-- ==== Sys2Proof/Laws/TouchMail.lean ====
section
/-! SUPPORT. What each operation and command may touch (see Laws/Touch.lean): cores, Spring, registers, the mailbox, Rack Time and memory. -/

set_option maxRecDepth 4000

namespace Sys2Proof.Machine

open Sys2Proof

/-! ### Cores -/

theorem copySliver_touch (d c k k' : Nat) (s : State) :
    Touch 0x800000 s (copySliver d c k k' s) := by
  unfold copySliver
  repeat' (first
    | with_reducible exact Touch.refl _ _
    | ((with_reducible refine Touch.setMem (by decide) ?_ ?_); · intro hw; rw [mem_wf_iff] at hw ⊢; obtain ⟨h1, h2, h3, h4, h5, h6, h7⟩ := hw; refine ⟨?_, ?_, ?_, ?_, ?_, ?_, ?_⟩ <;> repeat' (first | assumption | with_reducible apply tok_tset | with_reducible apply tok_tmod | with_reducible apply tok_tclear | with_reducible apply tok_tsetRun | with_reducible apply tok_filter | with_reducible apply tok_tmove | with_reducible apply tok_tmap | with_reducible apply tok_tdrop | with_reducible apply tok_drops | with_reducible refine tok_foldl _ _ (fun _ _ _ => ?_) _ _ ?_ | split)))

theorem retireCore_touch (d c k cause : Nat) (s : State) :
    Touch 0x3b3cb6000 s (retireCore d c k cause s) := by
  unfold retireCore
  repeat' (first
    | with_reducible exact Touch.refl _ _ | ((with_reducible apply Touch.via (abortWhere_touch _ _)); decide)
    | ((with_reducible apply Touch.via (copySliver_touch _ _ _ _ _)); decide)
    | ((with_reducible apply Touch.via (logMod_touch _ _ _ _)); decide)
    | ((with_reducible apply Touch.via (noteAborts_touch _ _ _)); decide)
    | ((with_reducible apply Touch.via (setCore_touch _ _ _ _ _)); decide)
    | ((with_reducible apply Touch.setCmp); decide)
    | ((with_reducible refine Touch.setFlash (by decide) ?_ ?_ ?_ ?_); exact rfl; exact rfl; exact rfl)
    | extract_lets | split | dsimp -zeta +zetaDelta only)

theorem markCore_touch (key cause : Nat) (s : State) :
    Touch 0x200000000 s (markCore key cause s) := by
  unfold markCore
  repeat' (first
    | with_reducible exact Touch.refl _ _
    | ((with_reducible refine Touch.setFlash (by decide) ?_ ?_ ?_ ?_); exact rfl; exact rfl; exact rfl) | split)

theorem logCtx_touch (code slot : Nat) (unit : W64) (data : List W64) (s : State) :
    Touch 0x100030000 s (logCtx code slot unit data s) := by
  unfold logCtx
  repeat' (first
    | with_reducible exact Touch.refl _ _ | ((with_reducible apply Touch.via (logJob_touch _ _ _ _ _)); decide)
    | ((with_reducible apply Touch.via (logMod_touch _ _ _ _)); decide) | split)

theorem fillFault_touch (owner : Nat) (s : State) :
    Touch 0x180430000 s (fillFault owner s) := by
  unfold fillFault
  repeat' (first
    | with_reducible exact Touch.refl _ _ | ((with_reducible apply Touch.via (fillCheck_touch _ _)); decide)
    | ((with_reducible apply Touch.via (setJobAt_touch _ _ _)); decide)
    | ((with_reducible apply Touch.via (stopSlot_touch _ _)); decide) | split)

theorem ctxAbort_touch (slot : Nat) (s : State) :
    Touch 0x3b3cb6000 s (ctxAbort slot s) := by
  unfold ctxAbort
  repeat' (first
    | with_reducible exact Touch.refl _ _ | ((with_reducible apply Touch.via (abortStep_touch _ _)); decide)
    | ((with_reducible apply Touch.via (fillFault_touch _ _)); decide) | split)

----------------

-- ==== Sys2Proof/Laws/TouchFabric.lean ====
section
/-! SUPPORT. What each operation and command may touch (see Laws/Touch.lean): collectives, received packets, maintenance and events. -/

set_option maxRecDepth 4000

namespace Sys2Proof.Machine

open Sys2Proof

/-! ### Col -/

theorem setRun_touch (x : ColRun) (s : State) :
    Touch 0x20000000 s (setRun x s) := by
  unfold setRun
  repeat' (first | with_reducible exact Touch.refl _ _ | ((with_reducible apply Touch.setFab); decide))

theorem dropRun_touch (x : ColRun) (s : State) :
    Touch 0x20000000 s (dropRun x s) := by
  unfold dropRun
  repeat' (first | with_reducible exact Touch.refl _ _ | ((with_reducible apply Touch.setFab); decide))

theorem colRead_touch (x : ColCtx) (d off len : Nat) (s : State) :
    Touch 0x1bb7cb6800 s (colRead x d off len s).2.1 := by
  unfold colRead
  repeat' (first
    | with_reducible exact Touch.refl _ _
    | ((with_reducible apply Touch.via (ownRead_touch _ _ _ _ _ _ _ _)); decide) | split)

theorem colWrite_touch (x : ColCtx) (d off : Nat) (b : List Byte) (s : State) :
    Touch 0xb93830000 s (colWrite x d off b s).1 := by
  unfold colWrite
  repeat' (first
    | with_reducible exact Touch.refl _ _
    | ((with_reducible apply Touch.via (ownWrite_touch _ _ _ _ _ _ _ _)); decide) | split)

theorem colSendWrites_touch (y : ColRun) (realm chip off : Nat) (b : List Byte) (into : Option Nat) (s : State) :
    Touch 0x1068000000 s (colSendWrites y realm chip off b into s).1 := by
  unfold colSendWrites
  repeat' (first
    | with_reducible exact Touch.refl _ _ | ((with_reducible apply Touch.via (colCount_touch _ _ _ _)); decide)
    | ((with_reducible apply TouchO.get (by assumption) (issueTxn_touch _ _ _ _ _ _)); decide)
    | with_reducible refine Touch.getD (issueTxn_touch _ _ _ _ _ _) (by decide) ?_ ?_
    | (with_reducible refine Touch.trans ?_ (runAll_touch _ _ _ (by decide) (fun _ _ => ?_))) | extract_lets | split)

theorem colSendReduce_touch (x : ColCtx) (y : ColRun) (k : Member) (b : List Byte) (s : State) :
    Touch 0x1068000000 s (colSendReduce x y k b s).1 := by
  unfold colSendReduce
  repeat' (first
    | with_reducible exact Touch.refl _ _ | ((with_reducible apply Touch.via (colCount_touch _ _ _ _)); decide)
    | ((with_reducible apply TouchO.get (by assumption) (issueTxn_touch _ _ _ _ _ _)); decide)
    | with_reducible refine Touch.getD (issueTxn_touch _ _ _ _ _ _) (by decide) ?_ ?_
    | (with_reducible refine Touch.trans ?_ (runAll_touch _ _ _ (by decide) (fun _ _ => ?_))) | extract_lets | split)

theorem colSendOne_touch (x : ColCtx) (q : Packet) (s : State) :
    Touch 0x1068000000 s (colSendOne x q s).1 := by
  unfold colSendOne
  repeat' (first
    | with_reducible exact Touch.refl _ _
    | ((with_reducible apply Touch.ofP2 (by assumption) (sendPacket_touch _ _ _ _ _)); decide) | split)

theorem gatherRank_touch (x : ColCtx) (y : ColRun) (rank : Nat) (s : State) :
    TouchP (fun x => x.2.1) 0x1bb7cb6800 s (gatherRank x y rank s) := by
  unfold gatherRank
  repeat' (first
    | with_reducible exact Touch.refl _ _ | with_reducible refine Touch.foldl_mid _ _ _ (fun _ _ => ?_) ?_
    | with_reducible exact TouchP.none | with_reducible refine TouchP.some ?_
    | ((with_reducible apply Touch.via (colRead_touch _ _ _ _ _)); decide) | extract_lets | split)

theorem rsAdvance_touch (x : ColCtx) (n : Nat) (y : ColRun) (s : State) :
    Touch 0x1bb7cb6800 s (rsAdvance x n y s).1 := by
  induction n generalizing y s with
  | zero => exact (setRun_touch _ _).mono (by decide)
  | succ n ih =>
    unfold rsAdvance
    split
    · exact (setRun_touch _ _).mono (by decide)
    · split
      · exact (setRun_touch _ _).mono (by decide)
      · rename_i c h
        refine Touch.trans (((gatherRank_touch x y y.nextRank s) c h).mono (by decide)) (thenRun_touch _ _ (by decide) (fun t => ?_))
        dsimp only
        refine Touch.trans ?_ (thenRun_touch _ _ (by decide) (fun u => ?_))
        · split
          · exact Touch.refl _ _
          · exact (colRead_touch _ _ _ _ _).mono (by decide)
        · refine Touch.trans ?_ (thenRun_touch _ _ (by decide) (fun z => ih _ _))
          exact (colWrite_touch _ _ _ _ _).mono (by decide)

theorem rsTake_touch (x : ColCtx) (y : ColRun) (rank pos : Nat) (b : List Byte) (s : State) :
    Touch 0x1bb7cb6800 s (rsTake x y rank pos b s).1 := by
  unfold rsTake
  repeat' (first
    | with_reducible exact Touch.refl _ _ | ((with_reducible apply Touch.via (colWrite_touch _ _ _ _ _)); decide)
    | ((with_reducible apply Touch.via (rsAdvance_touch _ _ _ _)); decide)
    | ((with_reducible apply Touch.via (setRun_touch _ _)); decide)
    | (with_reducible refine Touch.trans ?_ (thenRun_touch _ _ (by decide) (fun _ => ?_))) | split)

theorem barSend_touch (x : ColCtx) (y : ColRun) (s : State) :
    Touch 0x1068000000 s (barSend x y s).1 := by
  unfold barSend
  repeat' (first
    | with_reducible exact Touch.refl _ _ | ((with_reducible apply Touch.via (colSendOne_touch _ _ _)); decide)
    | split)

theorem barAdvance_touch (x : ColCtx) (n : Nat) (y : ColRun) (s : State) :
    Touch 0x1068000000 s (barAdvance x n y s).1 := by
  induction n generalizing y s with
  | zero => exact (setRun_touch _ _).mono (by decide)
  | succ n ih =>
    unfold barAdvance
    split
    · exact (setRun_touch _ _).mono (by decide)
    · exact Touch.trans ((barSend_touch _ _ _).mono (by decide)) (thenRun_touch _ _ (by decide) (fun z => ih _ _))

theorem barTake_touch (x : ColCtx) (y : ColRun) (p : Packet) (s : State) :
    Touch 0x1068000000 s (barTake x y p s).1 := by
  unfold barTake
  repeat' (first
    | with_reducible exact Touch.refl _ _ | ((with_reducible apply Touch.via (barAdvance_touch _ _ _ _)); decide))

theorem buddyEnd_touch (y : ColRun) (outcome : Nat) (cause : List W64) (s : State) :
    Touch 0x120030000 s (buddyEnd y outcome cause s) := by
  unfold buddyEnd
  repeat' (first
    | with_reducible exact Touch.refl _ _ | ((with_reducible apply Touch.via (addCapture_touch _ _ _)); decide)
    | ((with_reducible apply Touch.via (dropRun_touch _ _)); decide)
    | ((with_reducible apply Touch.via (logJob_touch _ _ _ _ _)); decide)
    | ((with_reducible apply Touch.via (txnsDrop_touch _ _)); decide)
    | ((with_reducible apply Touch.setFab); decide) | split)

----------------

Number of lines above containing the word "operation": state it and add nothing else.

2